GIVEN DATA
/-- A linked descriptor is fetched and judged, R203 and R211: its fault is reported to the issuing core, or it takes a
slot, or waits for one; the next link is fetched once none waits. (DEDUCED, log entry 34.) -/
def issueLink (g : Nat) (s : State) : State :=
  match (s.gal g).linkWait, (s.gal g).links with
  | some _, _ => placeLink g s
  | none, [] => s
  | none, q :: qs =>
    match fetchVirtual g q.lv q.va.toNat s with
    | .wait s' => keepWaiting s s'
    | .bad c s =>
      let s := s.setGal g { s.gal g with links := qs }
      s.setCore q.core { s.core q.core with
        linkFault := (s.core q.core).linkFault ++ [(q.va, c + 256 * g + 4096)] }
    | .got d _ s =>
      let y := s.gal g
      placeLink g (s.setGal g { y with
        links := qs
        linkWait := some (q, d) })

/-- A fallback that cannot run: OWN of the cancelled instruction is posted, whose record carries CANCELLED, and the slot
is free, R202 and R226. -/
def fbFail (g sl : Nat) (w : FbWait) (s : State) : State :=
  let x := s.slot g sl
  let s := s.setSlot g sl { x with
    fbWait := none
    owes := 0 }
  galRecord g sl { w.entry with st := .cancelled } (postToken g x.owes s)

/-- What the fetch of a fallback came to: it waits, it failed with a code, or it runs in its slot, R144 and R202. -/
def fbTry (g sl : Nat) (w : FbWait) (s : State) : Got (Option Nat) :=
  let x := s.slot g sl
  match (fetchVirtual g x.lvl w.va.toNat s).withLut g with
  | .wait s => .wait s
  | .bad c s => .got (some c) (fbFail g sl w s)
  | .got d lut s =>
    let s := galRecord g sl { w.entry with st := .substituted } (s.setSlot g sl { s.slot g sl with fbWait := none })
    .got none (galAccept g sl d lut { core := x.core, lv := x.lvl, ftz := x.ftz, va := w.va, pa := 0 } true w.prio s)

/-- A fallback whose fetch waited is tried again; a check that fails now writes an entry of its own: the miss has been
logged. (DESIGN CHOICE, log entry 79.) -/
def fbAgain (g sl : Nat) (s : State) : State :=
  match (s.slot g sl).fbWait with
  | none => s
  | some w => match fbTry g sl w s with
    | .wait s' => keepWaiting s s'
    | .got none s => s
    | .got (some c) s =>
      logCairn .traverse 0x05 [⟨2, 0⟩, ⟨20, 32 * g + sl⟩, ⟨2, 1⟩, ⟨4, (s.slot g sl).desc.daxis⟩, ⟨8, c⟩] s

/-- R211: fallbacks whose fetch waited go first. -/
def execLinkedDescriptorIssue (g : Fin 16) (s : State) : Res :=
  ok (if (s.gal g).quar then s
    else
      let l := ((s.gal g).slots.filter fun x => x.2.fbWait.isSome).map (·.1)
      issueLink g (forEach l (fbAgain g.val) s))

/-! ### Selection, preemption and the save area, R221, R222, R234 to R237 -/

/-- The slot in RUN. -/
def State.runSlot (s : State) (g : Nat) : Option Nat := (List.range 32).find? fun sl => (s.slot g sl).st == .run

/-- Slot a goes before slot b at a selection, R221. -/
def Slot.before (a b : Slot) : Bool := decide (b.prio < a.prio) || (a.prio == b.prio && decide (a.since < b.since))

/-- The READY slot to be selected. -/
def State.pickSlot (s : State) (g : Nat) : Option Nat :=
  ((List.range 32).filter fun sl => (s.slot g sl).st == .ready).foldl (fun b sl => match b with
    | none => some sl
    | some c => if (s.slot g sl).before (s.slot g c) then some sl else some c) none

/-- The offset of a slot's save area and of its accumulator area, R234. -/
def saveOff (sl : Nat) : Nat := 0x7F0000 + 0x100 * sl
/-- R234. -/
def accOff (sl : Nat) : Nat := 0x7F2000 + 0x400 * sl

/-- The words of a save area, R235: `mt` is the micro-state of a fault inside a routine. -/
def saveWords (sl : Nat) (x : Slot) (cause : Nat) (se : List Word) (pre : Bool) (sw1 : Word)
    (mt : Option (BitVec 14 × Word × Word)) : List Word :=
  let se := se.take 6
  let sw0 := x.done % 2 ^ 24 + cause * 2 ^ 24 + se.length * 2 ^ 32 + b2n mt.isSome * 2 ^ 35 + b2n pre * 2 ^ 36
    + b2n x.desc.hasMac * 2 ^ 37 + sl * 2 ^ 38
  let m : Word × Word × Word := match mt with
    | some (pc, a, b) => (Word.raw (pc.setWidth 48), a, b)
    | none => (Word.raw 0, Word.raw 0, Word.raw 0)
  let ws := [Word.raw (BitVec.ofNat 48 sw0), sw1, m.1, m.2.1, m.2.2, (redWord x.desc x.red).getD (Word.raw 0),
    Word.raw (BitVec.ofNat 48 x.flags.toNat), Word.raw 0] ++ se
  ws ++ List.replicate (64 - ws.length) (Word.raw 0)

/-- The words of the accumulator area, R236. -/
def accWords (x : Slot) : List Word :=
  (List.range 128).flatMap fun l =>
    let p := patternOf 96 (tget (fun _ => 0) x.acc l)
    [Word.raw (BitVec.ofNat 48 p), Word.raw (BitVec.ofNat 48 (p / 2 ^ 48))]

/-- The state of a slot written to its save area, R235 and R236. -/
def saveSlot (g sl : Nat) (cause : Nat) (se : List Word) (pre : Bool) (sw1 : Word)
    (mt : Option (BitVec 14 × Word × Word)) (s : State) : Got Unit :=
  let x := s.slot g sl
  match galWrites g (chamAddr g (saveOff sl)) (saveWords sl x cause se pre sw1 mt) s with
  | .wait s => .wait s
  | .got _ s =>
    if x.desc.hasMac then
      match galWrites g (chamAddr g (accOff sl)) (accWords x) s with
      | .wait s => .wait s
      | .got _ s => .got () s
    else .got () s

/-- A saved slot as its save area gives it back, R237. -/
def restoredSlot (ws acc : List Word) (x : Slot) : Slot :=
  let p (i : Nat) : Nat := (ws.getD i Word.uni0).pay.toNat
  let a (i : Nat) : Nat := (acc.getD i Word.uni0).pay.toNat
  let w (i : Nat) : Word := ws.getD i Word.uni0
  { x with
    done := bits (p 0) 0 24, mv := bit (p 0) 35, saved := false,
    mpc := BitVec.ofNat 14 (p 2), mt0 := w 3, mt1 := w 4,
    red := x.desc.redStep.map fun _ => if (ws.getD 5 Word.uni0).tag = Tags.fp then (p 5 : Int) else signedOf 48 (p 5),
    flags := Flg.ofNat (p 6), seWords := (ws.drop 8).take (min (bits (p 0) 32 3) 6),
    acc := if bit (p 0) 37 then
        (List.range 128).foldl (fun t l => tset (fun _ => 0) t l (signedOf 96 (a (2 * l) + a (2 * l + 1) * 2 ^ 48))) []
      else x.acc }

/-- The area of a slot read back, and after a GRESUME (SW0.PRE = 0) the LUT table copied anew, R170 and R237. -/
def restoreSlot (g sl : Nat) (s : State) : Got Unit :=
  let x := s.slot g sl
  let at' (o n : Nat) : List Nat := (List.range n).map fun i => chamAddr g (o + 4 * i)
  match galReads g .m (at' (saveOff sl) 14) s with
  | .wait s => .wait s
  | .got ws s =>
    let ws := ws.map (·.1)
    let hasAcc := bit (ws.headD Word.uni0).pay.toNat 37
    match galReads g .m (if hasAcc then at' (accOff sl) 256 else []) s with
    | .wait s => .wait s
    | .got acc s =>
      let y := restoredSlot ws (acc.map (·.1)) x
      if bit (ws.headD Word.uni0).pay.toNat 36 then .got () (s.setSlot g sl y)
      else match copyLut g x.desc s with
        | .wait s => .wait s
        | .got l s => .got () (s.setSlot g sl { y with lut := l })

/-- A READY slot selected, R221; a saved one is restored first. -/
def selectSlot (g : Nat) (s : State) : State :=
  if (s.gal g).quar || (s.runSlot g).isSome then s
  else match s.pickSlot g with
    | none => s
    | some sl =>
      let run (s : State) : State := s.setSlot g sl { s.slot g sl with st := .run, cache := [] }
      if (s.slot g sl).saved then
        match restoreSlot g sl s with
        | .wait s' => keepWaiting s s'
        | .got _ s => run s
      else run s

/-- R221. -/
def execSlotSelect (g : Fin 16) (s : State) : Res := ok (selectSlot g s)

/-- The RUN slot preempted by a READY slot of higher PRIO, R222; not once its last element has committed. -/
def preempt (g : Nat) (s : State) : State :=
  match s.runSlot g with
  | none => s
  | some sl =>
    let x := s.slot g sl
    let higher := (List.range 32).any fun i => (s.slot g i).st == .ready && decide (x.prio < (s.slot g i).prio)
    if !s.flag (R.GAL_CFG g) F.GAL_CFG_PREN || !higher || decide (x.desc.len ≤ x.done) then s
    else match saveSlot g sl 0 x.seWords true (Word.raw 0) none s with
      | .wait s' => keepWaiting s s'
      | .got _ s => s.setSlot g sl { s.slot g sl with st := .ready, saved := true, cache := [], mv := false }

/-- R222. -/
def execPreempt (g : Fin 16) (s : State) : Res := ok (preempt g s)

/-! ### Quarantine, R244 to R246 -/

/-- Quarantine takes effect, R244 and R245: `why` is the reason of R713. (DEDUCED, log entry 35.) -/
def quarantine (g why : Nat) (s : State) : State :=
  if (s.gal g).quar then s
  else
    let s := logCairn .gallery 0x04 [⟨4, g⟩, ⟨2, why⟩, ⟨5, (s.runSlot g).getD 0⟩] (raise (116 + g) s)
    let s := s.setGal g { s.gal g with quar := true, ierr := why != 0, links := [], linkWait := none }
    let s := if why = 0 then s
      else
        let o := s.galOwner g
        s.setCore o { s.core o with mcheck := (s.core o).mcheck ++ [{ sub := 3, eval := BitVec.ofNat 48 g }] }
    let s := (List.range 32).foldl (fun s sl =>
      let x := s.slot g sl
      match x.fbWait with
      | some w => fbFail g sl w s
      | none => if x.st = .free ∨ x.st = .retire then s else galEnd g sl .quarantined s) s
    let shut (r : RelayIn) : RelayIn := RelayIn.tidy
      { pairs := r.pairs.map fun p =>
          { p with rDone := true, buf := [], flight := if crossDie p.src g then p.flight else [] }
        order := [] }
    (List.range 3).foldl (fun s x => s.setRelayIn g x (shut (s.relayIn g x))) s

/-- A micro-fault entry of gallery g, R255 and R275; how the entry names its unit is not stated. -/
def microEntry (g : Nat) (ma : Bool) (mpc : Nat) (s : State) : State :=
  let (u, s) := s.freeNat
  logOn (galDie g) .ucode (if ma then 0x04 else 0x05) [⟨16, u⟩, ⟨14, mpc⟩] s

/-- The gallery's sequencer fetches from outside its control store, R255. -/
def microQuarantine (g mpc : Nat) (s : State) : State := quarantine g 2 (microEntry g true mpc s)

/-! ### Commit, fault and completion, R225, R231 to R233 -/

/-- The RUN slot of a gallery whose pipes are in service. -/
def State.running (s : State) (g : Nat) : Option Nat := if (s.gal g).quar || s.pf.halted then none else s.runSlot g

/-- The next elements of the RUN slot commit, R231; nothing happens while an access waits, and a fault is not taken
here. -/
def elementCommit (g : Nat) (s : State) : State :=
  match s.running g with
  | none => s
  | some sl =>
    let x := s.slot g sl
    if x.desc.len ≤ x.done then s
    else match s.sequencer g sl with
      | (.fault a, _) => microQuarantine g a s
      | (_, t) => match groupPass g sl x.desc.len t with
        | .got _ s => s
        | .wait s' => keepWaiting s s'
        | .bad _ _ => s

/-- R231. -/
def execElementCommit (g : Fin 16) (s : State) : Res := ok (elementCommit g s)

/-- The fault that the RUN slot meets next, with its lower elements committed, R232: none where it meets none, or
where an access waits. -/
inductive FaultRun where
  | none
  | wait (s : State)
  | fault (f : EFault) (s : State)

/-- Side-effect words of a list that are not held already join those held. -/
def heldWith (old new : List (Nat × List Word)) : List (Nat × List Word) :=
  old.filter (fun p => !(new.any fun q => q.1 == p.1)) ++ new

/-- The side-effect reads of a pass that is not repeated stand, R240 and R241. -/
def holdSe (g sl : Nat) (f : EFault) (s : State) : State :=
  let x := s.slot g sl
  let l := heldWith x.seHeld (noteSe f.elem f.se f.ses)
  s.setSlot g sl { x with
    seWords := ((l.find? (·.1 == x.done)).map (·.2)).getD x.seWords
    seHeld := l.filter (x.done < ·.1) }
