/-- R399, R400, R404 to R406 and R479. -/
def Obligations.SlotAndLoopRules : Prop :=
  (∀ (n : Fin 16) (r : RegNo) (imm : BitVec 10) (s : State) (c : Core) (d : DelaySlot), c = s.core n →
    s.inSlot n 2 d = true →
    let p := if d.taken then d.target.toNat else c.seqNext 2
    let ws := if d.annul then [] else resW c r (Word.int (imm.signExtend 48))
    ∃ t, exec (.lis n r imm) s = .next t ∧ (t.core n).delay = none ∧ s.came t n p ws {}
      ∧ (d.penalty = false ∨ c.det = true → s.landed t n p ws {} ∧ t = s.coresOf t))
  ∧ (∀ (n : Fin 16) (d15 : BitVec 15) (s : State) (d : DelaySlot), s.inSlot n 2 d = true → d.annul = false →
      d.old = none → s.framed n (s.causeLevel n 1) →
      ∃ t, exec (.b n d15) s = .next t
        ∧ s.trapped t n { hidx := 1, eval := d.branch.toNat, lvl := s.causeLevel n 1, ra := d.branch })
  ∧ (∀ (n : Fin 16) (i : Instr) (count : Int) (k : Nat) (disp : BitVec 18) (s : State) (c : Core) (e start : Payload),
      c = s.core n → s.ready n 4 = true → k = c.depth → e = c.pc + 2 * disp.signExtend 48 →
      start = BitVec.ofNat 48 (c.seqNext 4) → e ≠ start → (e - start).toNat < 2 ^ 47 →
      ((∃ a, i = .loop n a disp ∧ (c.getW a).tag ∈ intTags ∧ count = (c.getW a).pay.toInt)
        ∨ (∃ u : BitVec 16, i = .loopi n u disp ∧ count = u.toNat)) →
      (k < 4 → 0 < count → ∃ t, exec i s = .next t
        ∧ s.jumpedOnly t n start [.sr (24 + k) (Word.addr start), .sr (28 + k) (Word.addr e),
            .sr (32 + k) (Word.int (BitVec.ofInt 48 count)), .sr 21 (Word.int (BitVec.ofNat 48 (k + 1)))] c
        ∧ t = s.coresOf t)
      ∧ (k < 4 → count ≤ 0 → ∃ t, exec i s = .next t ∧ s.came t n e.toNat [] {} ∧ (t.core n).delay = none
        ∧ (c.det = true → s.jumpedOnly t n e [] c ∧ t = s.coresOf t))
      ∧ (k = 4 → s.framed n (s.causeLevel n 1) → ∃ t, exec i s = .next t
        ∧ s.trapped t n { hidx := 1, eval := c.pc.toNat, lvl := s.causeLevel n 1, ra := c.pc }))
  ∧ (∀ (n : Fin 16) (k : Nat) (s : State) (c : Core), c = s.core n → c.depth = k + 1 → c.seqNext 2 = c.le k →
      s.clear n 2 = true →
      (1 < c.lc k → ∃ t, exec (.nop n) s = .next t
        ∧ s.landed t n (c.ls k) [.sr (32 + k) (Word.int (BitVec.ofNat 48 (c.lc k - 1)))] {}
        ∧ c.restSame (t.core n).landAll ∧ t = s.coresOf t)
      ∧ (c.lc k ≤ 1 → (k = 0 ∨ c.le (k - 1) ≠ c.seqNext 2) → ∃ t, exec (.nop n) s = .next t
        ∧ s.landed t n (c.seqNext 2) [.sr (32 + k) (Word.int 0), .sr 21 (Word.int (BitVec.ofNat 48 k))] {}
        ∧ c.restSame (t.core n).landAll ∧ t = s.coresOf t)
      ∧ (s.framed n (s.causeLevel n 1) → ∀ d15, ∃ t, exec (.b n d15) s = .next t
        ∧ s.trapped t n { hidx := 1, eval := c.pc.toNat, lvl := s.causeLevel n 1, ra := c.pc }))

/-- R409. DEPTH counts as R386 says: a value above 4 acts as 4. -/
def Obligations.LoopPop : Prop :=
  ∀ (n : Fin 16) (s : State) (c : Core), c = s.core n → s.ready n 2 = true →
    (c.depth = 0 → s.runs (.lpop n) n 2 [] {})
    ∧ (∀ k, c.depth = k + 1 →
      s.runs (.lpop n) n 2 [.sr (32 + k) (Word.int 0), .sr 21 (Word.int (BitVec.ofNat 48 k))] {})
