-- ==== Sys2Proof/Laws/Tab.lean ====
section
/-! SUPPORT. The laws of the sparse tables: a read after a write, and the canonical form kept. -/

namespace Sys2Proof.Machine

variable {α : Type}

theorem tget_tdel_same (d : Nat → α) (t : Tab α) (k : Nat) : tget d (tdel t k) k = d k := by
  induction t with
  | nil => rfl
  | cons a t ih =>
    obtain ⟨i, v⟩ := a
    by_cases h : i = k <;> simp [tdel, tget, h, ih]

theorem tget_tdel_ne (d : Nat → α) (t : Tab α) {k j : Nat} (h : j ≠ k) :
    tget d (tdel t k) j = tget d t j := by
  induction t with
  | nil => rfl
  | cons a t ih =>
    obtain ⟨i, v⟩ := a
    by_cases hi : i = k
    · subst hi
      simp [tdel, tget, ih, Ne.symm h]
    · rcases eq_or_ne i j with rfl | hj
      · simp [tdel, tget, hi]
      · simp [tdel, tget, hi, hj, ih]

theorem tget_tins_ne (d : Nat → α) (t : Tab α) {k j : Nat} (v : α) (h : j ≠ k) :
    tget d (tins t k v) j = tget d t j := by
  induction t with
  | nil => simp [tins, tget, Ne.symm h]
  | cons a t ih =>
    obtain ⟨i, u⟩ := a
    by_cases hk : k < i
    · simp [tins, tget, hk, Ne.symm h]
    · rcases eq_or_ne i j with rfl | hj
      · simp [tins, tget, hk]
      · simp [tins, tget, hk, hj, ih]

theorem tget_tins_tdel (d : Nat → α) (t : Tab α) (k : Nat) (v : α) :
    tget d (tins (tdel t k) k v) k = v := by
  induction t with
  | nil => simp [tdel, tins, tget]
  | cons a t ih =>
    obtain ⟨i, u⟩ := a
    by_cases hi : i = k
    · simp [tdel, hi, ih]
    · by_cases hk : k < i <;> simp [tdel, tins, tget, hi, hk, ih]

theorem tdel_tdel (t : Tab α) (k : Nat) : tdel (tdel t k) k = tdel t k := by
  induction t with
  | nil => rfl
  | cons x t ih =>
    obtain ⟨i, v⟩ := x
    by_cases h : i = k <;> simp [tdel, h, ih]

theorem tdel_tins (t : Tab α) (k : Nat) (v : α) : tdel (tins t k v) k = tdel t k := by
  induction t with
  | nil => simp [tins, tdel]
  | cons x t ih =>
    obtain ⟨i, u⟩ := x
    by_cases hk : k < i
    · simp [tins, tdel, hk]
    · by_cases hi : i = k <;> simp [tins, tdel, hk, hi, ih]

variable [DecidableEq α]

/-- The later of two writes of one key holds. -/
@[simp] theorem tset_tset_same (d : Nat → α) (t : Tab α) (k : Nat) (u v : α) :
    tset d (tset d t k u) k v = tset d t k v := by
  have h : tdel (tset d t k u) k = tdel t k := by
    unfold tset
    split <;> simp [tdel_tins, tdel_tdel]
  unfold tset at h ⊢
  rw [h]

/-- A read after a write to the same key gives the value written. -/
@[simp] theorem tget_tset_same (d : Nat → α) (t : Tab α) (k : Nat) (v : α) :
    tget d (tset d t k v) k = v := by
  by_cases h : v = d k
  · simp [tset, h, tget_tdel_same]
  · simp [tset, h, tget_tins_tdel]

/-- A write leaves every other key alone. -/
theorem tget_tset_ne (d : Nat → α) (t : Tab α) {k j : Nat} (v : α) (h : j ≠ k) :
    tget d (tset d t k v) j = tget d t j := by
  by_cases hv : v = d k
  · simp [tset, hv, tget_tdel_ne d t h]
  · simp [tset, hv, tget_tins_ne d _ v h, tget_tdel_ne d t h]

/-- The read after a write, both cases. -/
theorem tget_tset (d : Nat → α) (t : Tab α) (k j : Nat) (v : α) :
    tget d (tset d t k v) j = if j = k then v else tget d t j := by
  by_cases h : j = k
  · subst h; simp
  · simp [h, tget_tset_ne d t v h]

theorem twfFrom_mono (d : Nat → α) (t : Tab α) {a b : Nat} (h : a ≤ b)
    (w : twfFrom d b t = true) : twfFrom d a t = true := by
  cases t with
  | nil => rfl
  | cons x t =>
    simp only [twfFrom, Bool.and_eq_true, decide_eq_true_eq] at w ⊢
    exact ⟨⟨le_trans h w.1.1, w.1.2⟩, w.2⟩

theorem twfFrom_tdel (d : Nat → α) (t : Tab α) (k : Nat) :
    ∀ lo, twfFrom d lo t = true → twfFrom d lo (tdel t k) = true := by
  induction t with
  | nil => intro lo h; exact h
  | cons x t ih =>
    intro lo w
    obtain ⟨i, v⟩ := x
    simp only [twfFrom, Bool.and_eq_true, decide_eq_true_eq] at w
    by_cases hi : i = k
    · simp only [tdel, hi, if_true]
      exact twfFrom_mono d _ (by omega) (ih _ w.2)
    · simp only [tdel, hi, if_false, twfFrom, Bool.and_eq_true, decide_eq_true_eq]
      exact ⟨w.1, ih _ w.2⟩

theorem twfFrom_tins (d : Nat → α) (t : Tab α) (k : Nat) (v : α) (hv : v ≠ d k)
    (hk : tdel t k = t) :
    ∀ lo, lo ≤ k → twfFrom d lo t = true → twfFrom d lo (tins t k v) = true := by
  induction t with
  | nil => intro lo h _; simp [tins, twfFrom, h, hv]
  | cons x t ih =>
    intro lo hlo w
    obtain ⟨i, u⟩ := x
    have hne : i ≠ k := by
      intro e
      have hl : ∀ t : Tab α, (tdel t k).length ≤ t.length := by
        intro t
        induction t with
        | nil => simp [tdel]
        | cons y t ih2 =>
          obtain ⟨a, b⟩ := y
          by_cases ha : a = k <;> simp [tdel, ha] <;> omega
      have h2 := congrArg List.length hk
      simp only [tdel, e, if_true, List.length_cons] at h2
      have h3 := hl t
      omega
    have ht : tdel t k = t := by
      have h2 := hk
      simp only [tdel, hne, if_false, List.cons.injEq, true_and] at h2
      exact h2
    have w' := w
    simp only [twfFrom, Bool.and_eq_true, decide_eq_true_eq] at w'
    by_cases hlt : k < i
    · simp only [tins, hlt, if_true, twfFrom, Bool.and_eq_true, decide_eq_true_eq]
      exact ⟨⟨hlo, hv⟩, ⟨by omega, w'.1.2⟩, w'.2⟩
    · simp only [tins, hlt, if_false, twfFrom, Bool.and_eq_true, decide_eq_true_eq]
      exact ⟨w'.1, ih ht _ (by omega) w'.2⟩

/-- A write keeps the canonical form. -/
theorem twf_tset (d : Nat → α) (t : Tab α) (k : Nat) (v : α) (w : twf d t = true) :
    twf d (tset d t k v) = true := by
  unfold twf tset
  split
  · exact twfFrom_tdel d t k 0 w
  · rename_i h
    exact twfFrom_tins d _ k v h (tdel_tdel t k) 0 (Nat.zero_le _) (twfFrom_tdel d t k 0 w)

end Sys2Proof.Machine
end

AIM OF THE EXERCISE
Take exactly the lines from the one containing "hi, if_false, twfFrom, Bool.and_eq_true, decide_eq_true_eq]" through the one containing "theorem twf_tset (d" in the data above, and output them with nothing added.

TASK OUTPUT
    · simp only [tdel, hi, if_false, twfFrom, Bool.and_eq_true, decide_eq_true_eq]
      exact ⟨w.1, ih _ w.2⟩

theorem twfFrom_tins (d : Nat → α) (t : Tab α) (k : Nat) (v : α) (hv : v ≠ d k)
    (hk : tdel t k = t) :
    ∀ lo, lo ≤ k → twfFrom d lo t = true → twfFrom d lo (tins t k v) = true := by
  induction t with
  | nil => intro lo h _; simp [tins, twfFrom, h, hv]
  | cons x t ih =>
    intro lo hlo w
    obtain ⟨i, u⟩ := x
    have hne : i ≠ k := by
      intro e
      have hl : ∀ t : Tab α, (tdel t k).length ≤ t.length := by
        intro t
        induction t with
        | nil => simp [tdel]
        | cons y t ih2 =>
          obtain ⟨a, b⟩ := y
          by_cases ha : a = k <;> simp [tdel, ha] <;> omega
      have h2 := congrArg List.length hk
      simp only [tdel, e, if_true, List.length_cons] at h2
      have h3 := hl t
      omega
    have ht : tdel t k = t := by
      have h2 := hk
      simp only [tdel, hne, if_false, List.cons.injEq, true_and] at h2
      exact h2
    have w' := w
    simp only [twfFrom, Bool.and_eq_true, decide_eq_true_eq] at w'
    by_cases hlt : k < i
    · simp only [tins, hlt, if_true, twfFrom, Bool.and_eq_true, decide_eq_true_eq]
      exact ⟨⟨hlo, hv⟩, ⟨by omega, w'.1.2⟩, w'.2⟩
    · simp only [tins, hlt, if_false, twfFrom, Bool.and_eq_true, decide_eq_true_eq]
      exact ⟨w'.1, ih ht _ (by omega) w'.2⟩

/-- A write keeps the canonical form. -/
theorem twf_tset (d : Nat → α) (t : Tab α) (k : Nat) (v : α) (w : twf d t = true) :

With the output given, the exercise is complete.